EXERCISE AIM: Reproduce only what lies between the first line of the material below and the line containing "s.stopElastic ctx else s", with both of those lines included and every line kept exact.
═══ DATA PROVIDED
/-- The boundaries of an elastic team that is to freeze whole are still to be chosen. -/
def Context.stopsLater (c : Context) : Bool := c.state == .freezing && c.record.elastic && !c.whole

/-- The firmware looks again for boundaries at which such a team stops. -/
def State.stopLater (s : State) (ctx : Nat) : State :=
  match s.findCtx ctx with
  | some c => if c.stopsLater then s.stopElastic ctx else s
  | none => s

/-- Freeze a team whole: a counted one at VTICK b, an elastic one at boundaries at least 4,096 ticks away (R423, R451). A team that
is freezing or frozen is left as it is. -/
def State.freezeTeam (s : State) (ctx b : Nat) : State :=
  match s.findCtx ctx with
  | none => s
  | some c =>
    if c.state = .running then
      let s := s.modCtx ctx fun c => { c with state := .freezing, whole := !c.record.elastic }
      if c.record.elastic then s.stopElastic ctx
      else s.modCores (fun k => k.key.ctx == ctx && k.res == .running) fun k => { k with stopAt := some b }
    else s

/-- Freeze one team at a boundary of its own. -/
def State.freezeOne (s : State) (ctx : Nat) : State :=
  let (b, s) := s.freezeVtick [ctx]
  s.freezeTeam ctx b

/-- The placer wants cores of a team: a counted team freezes whole, an elastic one gives up the cores one by one (R419). -/
def State.want (s : State) (ctx : Nat) (cells : List Nat) : State :=
  let s := s.modCtx ctx fun c => { c with victim := cells, state := if c.state = .frozen then .quiesced else c.state }
  if (s.recordOf ctx).elastic then s else s.freezeOne ctx

/-! ## Examining a launch (R419, R422) -/

/-- The cores of a context that lie in rectangles. -/
def State.inRects (s : State) (ctx : Nat) (r : Record) (ranks : List (Fin 10 × Nat × Nat)) : List Nat :=
  (s.live.filter fun c => c.key.ctx == ctx && c.holdsPlace && ranks.any fun p =>
    c.die == p.1 && (rectCells p.2.1 p.2.2 r.m r.n).contains (c.x.val, c.y.val)).map fun c => c.key.lidx

/-- The parent of a child launch. -/
def Origin.parent : Origin → Option Nat
  | .child k _ => some k.ctx
  | .frame _ _ => none

/-- Possible victims of a launch, lowest PRIO first and youngest first within one: neither its parent, nor a child of the team that
is placed again (R422). -/
def State.victims (s : State) (q : Queued) : List Context :=
  let ok (c : Context) : Bool := c.record.slice == q.record.slice && decide (c.record.prio < q.effective s.now)
    && some c.num != q.origin.parent && some c.num != q.team && (q.team.isNone || c.origin.parent != q.team)
    && c.state != .placed && c.state != .resuming
  sortBy (fun a b => a.record.prio < b.record.prio || (a.record.prio == b.record.prio && decide (a.arrival > b.arrival)))
    (s.contexts.filter ok)

/-- The first victims, in order, whose cores let a launch be placed: those taken and the place. See log 61. -/
def State.enough (s : State) (q : Queued) (own : Core → Bool) : List Context → List Context →
    Option (List Context × List (Fin 10 × Nat × Nat))
  | taken, [] => (s.findPlace q.record fun k => own k || taken.any fun c => c.num == k.key.ctx).map fun p => (taken, p)
  | taken, c :: rest =>
    match s.findPlace q.record fun k => own k || taken.any fun c => c.num == k.key.ctx with
    | some p => some (taken, p)
    | none => s.enough q own (taken ++ [c]) rest

/-- A team's own cores count as free for its own return. -/
def Queued.own (q : Queued) (k : Core) : Bool := some k.key.ctx == q.team

/-- Remove an entry from its queue. -/
def State.dequeue (s : State) (q : Queued) : State :=
  s.modSlice (Fin.ofNat 8 q.record.slice) fun x => { x with queue := x.queue.filter fun e => e.arrival ≠ q.arrival || e.team ≠ q.team }

/-- The cores of a frozen team that stand elsewhere than a place has them: they stream first. See log 62. -/
def State.movers (s : State) (ctx : Nat) (ranks : List (Fin 10 × Nat × Nat)) : List Nat :=
  let r := s.recordOf ctx
  (s.live.filter fun k => k.key.ctx == ctx && k.holdsPlace && (k.die, k.x, k.y) != r.cellOf ranks k.key.lidx).map (·.key.lidx)

/-- Change every TICK that a core keeps of its remote accesses. See log 65. -/
def Core.retime (c : Core) (f : Nat → Nat) : Core :=
  { c with
    marks := c.marks.map fun m => { m with f := f m.f }
    fifo := c.fifo.map fun r => { r with marks := r.marks.map fun m => { m with f := f m.f } }
    slots := c.slots.map fun t =>
      { t with fence := t.fence.map fun p => (f p.1, p.2), lastRemote := t.lastRemote.map f } }

/-- Change the TICKs of a core's runs and checks. -/
def Core.moveTables (c : Core) (f : Nat → Nat) : Core :=
  { c with tables := c.tables.map fun t => { t with base := if t.onDtick then t.base else f t.base, checking := t.checking.map f } }

/-- A window word goes on from its sender's place, and to its destination's: its sender's TICKs change (R51, R161). -/
def State.moveWindow (s : State) (f : Nat → Nat → Nat) (w : WindowWord) : WindowWord :=
  match s.findCore ⟨w.ctx, w.sender⟩ with
  | none => w
  | some c =>
    let dst := match s.findCore ⟨w.ctx, w.dst⟩ with
      | some d => d.die.val
      | none => w.route.getLastD 0
    let w := { w with issue := f w.sender w.issue, reached := w.reached.map (f w.sender) }
    if c.die.val = w.srcDie && w.route.getLastD 0 = dst then w
    else { w with srcDie := c.die.val, crossed := w.links, route := [dst], reached := none }

/-- What is in flight for a team: every TICK of a sender's die changes, by the sender's logical index. -/
def State.moveItems (s : State) (ctx : Nat) (f : Nat → Nat → Nat) : State :=
  let dieOf (e : Episode) : Fin 10 := match e.arrivals.head?.bind fun a => s.findCore ⟨ctx, a.lidx⟩ with
    | some c => c.die
    | none => e.die
  { s with
    flights := mapIf (fun x => x.ctx = ctx) (fun x => { x with due := f x.src x.due, issue := f x.src x.issue }) s.flights
    windows := mapIf (fun w => w.ctx = ctx) (s.moveWindow f) s.windows
    episodes := mapIf (fun e => e.ctx = ctx) (fun e =>
      { e with die := dieOf e, arrivals := e.arrivals.map fun a => { a with cycle := f a.lidx a.cycle } }) s.episodes }

/-- What the TICK that a core's times were counted on would read now: its die's; for a core that came with an image, that of the die
that it left, counted on by DTICK. -/
def State.ownTick (s : State) (k : Core) : Nat :=
  match k.res with
  | .away _ l dl true => l + ((s.die k.die).dtick - dl)
  | _ => (s.die k.die).tick
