/-- A core's cycle: it counts from its first boundary on (R27). -/
def State.turn (s : State) (k : CoreKey) : State :=
  let s := s.focus k
  match s.core.res with
  | .away .. => s
  | .frozen => s.frozenTurn
  | .running => if (s.die s.core.die).tick < s.core.tick0 then s else s.noteStart.runningTurn k

/-! ## Arrivals -/

/-- Words that stand at cores of a die. -/
def State.arrived (s : State) (d : Fin 10) : List Flight :=
  let x := (s.die d).tick
  s.flights.filter fun f => f.there x && s.flightOn d f

def Flight.isAccess (f : Flight) : Bool :=
  match f.kind with
  | .access .. => true
  | _ => false

/-- Arrivals of one cycle in ascending sender index, then in the order of issue (R84, R107). -/
def Flight.bySender (a b : Flight) : Bool := a.src < b.src || (a.src == b.src && Flight.before a b)

/-- The order in which words that stand before a landing buffer take its entries (R150). See log 31. -/
def Flight.byArrival (a b : Flight) : Bool := a.due < b.due || (a.due == b.due && Flight.before a b)

/-- A word that lands: its arrival at the landing buffer, and its plane: 0 scheduled, 1 window. -/
abbrev Comer := Nat × Nat × Nat

/-- Window words whose flight ends: they stand at the window port from now on, behind those that have come before. -/
def State.reachPorts (s : State) (d : Fin 10) : State :=
  let now := (s.die d).tick
  let fresh (w : WindowWord) : Bool := w.route.headD 0 == d.val && w.reached.isNone && s.windowThere w
  { s with windows := (s.windows.filter fun w => !fresh w)
      ++ sortBy WindowWord.before ((s.windows.filter fresh).map fun w => { w with reached := some now }) }

/-- The words that may land in a die's cycle, in the order in which they came to their buffers; of two that came in one cycle a
scheduled word goes first (R150). See log 31, log 90. -/
def State.comers (s : State) (d : Fin 10) : List Comer :=
  let all := (s.arrived d).filter Flight.isWord
  let words := (all.filter (·.held) ++ sortBy Flight.byArrival (all.filter (!·.held))).map fun f => (f.due, 0, f.id)
  let windows := (s.windows.filter fun w => w.route.headD 0 == d.val && s.windowThere w).map fun w => (w.reached.getD 0, 1, w.id)
  sortBy (fun a b => a.1 < b.1 || (a.1 == b.1 && decide (a.2.1 < b.2.1))) (words ++ windows)

/-- The arrivals of a die's cycle: accesses, replies, words of both planes; then the timeouts of wires, the links, and the window
fabric. -/
def State.arrivalsOf (s : State) (d : Fin 10) : State :=
  let fs := s.arrived d
  let s := (sortBy Flight.bySender (fs.filter Flight.isAccess)).foldl (fun s f => s.did (execRemoteAccessArrival f.id s)) s
  let s := ((s.flights.filter fun f => f.isReply && s.flightOn d f).map (·.id)).foldl
    (fun s i => s.did (execRemoteReplyArrival i s)) s
  let s := s.reachPorts d
  let s := (s.comers d).foldl (fun s c =>
    if c.2.1 = 0 then s.did (execScheduledWordLanding c.2.2 s) else s.did (execWindowWordLanding c.2.2 s)) s
  let s := ((s.episodes.filter fun e => e.die == d).map (·.id)).foldl (fun s i => s.did (execWiretoExpiry i s)) s
  (s.linkPhase d).windowPhase d
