/-- MFC writes the value of a control register and MTC writes the register; MFS and MTS read and write a shared register: a bundle issued
at VTICK x reads the write of one issued at VTICK v when v + 8 ≤ x, and not before, the write added last stands, and no other register
changes; SEGSET writes a well-formed A :: B to a segment register, and traps RIGHTS
with TADDR 0 when it is not well-formed; SEGGET writes a segment register's halves to a pair. Control-register numbers
0x800 and above trap PRIV at D, in MFC and in MTC, and so does an MTC of a register that threads may only read; a number that
Table 3-3 leaves unassigned traps ILLEGAL; all of it whether or not the slot executes (R59, R64, R220, R257 to R261). -/
def Obligations.SpecialRegisters : Prop :=
  (∀ (g : Guard) (d a b : SReg) (n : BitVec 12) (c : CReg) (q : GReg),
      Does (.mfc g d n) (fun s => s.setS d (s.readCtl n.toNat))
      ∧ Does (.mtc g n a) (fun s => s.writeCtl n.toNat (s.rs a))
      ∧ Does (.mfs g d c) (fun s => s.setS d (s.core.sharedAt c 8 s.cur.vt))
      ∧ Does (.mts g c a) (fun s =>
        { s with core := { s.core with cPend := s.core.cPend ++ [(s.cur.vt, c, s.rs a)] } })
      ∧ DoesWhen (.segset g q a b) (fun s => segOk (s.rs a ++ s.rs b) (partSPB s.record.part) s.record.rect)
        (fun s => s.modThread fun t => { t with g := t.g.set q.val (s.rs a ++ s.rs b) })
      ∧ (∀ (k : Core) (v x : Nat) (w : Word) (e : CReg),
          let u : Core := { k with cPend := k.cPend ++ [(v, c, w)] }
          (k.cPend = [] → k.sharedAt c 8 x = k.c[c.val])
          ∧ u.sharedAt c 8 x = (if v + 8 ≤ x then w else k.sharedAt c 8 x)
          ∧ (e ≠ c → u.sharedAt e 8 x = k.sharedAt e 8 x)
          ∧ (k.cPend.Pairwise (fun p q => p.1 ≤ q.1) → ∀ y ≤ x, (k.commitShared y).sharedAt c 8 x = k.sharedAt c 8 x))
      ∧ (∀ s : State, s.ready (.segset g q a b) = true →
          segOk (s.rs a ++ s.rs b) (partSPB s.record.part) s.record.rect = false →
          exec (.segset g q a b) s = .next (s.takeTrap (trapRights 0 0 0 0)))
      ∧ Does (.segget g d q) (fun s => (s.setS d (BitVec.ofNat 64 ((s.rg q).toNat / 2 ^ 64))).setS (regAfter d 1)
          (BitVec.ofNat 64 (s.rg q).toNat)))
  ∧ (∀ (s : State) (g : Guard) (d a : SReg) (n : BitVec 12),
      (0x800 ≤ n.toNat → exec (.mfc g d n) s = .next (s.takeTrap (trapPriv 0 n.toNat))
        ∧ exec (.mtc g n a) s = .next (s.takeTrap (trapPriv 0 n.toNat)))
      ∧ (ctlRoT n.toNat = true → exec (.mtc g n a) s = .next (s.takeTrap (trapPriv 0 n.toNat)))
      ∧ (n.toNat < 0x800 → ctlAssigned n.toNat = false → exec (.mfc g d n) s = .next (s.takeTrap (trapIllegal 0))
        ∧ exec (.mtc g n a) s = .next (s.takeTrap (trapIllegal 0))))

/-- A register narrower than 64 bits takes the low bits of an MTC, and MFC returns them with zeros above: THRCTL's fields, TVEC,
TCAUSE, TPC, TADDR, TLANE, LASTRP, RRB, LC, EC, SEED, WIRETO; FPCTL keeps its mode under a reserved RM; BKPT and WATCH keep their
assigned fields, HITX being cleared by a written 1; a write of a WATCH acts from the cycle after its W, and MFC finds the value that
stood in its D, three cycles before its E3; TDESC of a tile that PART does not allocate reads 0 (R6, R34, R64, R66, R201, R257, R258, R359, R360,
Tables 3-3, 3-4, 8-9, 16-5 and 16-6). -/
def Obligations.ControlRoundTrip : Prop :=
  ∀ (s : State) (t : Thread) (v : Word), s.cur.pre = t →
    let after (n : Nat) : State := { s with cur := { s.cur with pre := t.writeCtl s.record.elastic n v } }
    let reads (n w : Nat) : Prop := (after n).readCtl n = BitVec.ofNat 64 (v.toNat % 2 ^ w)
    reads 0x001 12 ∧ reads 0x002 8 ∧ reads 0x003 12 ∧ reads 0x004 64 ∧ reads 0x005 6 ∧ reads 0x006 12 ∧ reads 0x008 3
    ∧ reads 0x009 64 ∧ reads 0x00A 8 ∧ reads 0x011 64 ∧ reads 0x034 32
    ∧ (after 0x000).readCtl 0x000 = BitVec.ofNat 64 (b2n t.trapped * 2 ^ 15 + b2n s.record.elastic * 2 ^ 14
        + b2n (if s.record.elastic then v.getLsbD 13 else t.chk) * 2 ^ 13 + b2n (v.getLsbD 12) * 2 ^ 12
        + b2n (t.deadseen && !v.getLsbD 11) * 2 ^ 11)
    ∧ (after 0x010).readCtl 0x010 = BitVec.ofNat 64 ((if v.toNat / 2 ^ 29 % 8 < 6 then v.toNat / 2 ^ 29 % 8
        else t.fpctl.toNat / 2 ^ 29 % 8) * 2 ^ 29 + v.toNat / 2 ^ 16 % 32 * 2 ^ 16 + v.toNat % 32)
    ∧ (∀ n : Nat, n < 16 → partNT s.record.part ≤ n → s.readCtl (0x060 + n) = 0)
    ∧ (∀ j : Fin 4, (after (0x050 + j.val)).readCtl (0x050 + j.val)
        = BitVec.ofNat 64 (v.toNat / 2 ^ 62 * 2 ^ 62 + v.toNat % 2 ^ 12)
      ∧ ∀ i : Fin 4, i ≠ j → (after (0x050 + j.val)).readCtl (0x050 + i.val) = s.readCtl (0x050 + i.val))
    ∧ (∀ j : Fin 4, s.writeCtl (0x058 + j.val) v
        = { s with core := { s.core with watchPend := s.core.watchPend ++ [(s.cur.vt, j, v)] } })
    ∧ (∀ (c : Core) (j : Fin 4) (w x : Nat), c.watchPend = [(w, j, v)] →
      let hit := if c.watch[j.val].getLsbD 59 = true ∧ v.getLsbD 59 = false then 1 else 0
      let written : Word := BitVec.ofNat 64 (v.toNat / 2 ^ 60 * 2 ^ 60 + hit * 2 ^ 59 + v.toNat / 2 ^ 54 % 32 * 2 ^ 54 + v.toNat % 2 ^ 20)
      c.watchAt x = (if w + 8 ≤ x then c.watch.set j.val written else c.watch)
      ∧ c.settleWatch.watchHist = (c.watchAt c.vx :: c.watchHist).take 4 ∧ c.settleWatch.watch = c.watchAt c.vx)
    ∧ ∀ (j : Fin 4) (y : Vector Word 4), s.core.watchHist[3]? = some y → s.readCtl (0x058 + j.val) = y[j.val]

/-! ## The V slot -/

/-- The floating-point forms of one rotation compute each active lane exactly and round it once, in the mode and with the hash
that R191 and R193 give (R262, R263, R267 to R269, R282). -/
def Obligations.VectorFloat : Prop :=
  (∀ (s : State) (f : Fmt) (r : Rnd) (i : Nat) (x : Exact × Classes),
    let mode := if r = .dyn then fpMode s.cur.pre.fpctl else r
    let h := if mode = .sr then
        (hash64 s.cur.pre.seed s.core.key.lidx s.cur.slot.val (BitVec.ofNat 64 s.cur.vt) i).toNat % 2 ^ 32 else 0
    s.roundLane f r i x = ((roundTo f x.1 mode h false).1, (roundTo f x.1 mode h false).2 ||| x.2))
  ∧ ∀ (g : Guard) (d a b c : VReg) (k : KReg) (f : Fmt) (r : Rnd),
    DoesLanes (.vadd g d a b k f r) d k f (fun s i => s.roundLane f r i (fpSum [s.fa f a i, s.fa f b i] (s.mode r)))
    ∧ DoesLanes (.vsub g d a b k f r) d k f (fun s i => s.roundLane f r i (fpSum [s.fa f a i, (s.fa f b i).neg] (s.mode r)))
    ∧ DoesLanes (.vmul g d a b k f r) d k f (fun s i =>
        let p := fpMul (s.fa f a i) (s.fa f b i)
        s.roundLane f r i (p.1.exact, p.2))
    ∧ DoesLanes (.vfma g d a b c k f r) d k f (fun s i =>
        let p := fpMul (s.fa f a i) (s.fa f b i)
        let x := fpSum [p.1, s.fa f c i] (s.mode r)
        s.roundLane f r i (x.1, x.2 ||| p.2))
    ∧ DoesLanes (.vfms g d a b c k f r) d k f (fun s i =>
        let p := fpMul (s.fa f a i) (s.fa f b i)
        let x := fpSum [p.1, (s.fa f c i).neg] (s.mode r)
        s.roundLane f r i (x.1, x.2 ||| p.2))
    ∧ DoesLanes (.vfnma g d a b c k f r) d k f (fun s i =>
        let p := fpMul (s.fa f a i) (s.fa f b i)
        let x := fpSum [p.1.neg, s.fa f c i] (s.mode r)
        s.roundLane f r i (x.1, x.2 ||| p.2))
    ∧ DoesLanes (.vrcp g d a k f r) d k f (fun s i => s.roundLane f r i (fpRcp (s.fa f a i)))
    ∧ DoesLanes (.vrsq g d a k f r) d k f (fun s i => s.roundLane f r i (fpRsq (s.fa f a i)))
    ∧ DoesLanes (.vmin g d a b k f) d k f (fun s i => (fpMinMax f false (s.va f a i) (s.va f b i), 0))
    ∧ DoesLanes (.vmax g d a b k f) d k f (fun s i => (fpMinMax f true (s.va f a i) (s.va f b i), 0))
    ∧ DoesLanes (.vabs g d a k f) d k f (fun s i => (withSign f (s.va f a i) false, 0))
    ∧ DoesLanes (.vneg g d a k f) d k f (fun s i => (withSign f (s.va f a i) (!fpSign f (s.va f a i)), 0))
    ∧ DoesLanes (.vcpys g d a b k f) d k f (fun s i => (withSign f (s.va f a i) (fpSign f (s.va f b i)), 0))
    ∧ (∀ inp : Fmt, DoesLanes (.vdot g d a b k f inp r) d k f (fun s i => s.dotLane d a b f inp r i))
══════
WRITTEN SOLUTION:
/-- The boundaries of an elastic team that is to freeze whole are still to be chosen. -/
def Context.stopsLater (c : Context) : Bool := c.state == .freezing && c.record.elastic && !c.whole

/-- The firmware looks again for boundaries at which such a team stops. -/
def State.stopLater (s : State) (ctx : Nat) : State :=
  match s.findCtx ctx with
  | some c => if c.stopsLater then s.stopElastic ctx else s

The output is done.